- [Exercise data]:
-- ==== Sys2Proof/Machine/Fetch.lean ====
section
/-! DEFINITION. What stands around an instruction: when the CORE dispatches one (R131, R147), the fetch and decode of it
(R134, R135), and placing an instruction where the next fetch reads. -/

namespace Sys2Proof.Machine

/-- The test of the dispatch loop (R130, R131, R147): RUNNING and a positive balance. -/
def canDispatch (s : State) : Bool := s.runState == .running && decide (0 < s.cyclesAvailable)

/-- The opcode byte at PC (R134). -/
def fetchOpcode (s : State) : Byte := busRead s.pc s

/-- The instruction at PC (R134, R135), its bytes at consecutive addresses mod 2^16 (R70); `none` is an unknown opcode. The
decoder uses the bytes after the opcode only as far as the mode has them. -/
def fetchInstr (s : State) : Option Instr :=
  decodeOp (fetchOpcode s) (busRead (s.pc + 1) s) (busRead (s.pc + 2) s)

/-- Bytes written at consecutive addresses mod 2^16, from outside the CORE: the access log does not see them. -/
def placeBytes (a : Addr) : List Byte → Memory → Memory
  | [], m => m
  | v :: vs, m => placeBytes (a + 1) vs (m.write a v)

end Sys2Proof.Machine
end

- [Your objective]: Please return the entire listing, unchanged.

- [Exercise result]:
-- ==== Sys2Proof/Machine/Fetch.lean ====
section
/-! DEFINITION. What stands around an instruction: when the CORE dispatches one (R131, R147), the fetch and decode of it
(R134, R135), and placing an instruction where the next fetch reads. -/

namespace Sys2Proof.Machine

/-- The test of the dispatch loop (R130, R131, R147): RUNNING and a positive balance. -/
def canDispatch (s : State) : Bool := s.runState == .running && decide (0 < s.cyclesAvailable)

/-- The opcode byte at PC (R134). -/
def fetchOpcode (s : State) : Byte := busRead s.pc s

/-- The instruction at PC (R134, R135), its bytes at consecutive addresses mod 2^16 (R70); `none` is an unknown opcode. The
decoder uses the bytes after the opcode only as far as the mode has them. -/
def fetchInstr (s : State) : Option Instr :=
  decodeOp (fetchOpcode s) (busRead (s.pc + 1) s) (busRead (s.pc + 2) s)

/-- Bytes written at consecutive addresses mod 2^16, from outside the CORE: the access log does not see them. -/
def placeBytes (a : Addr) : List Byte → Memory → Memory
  | [], m => m
  | v :: vs, m => placeBytes (a + 1) vs (m.write a v)

end Sys2Proof.Machine
end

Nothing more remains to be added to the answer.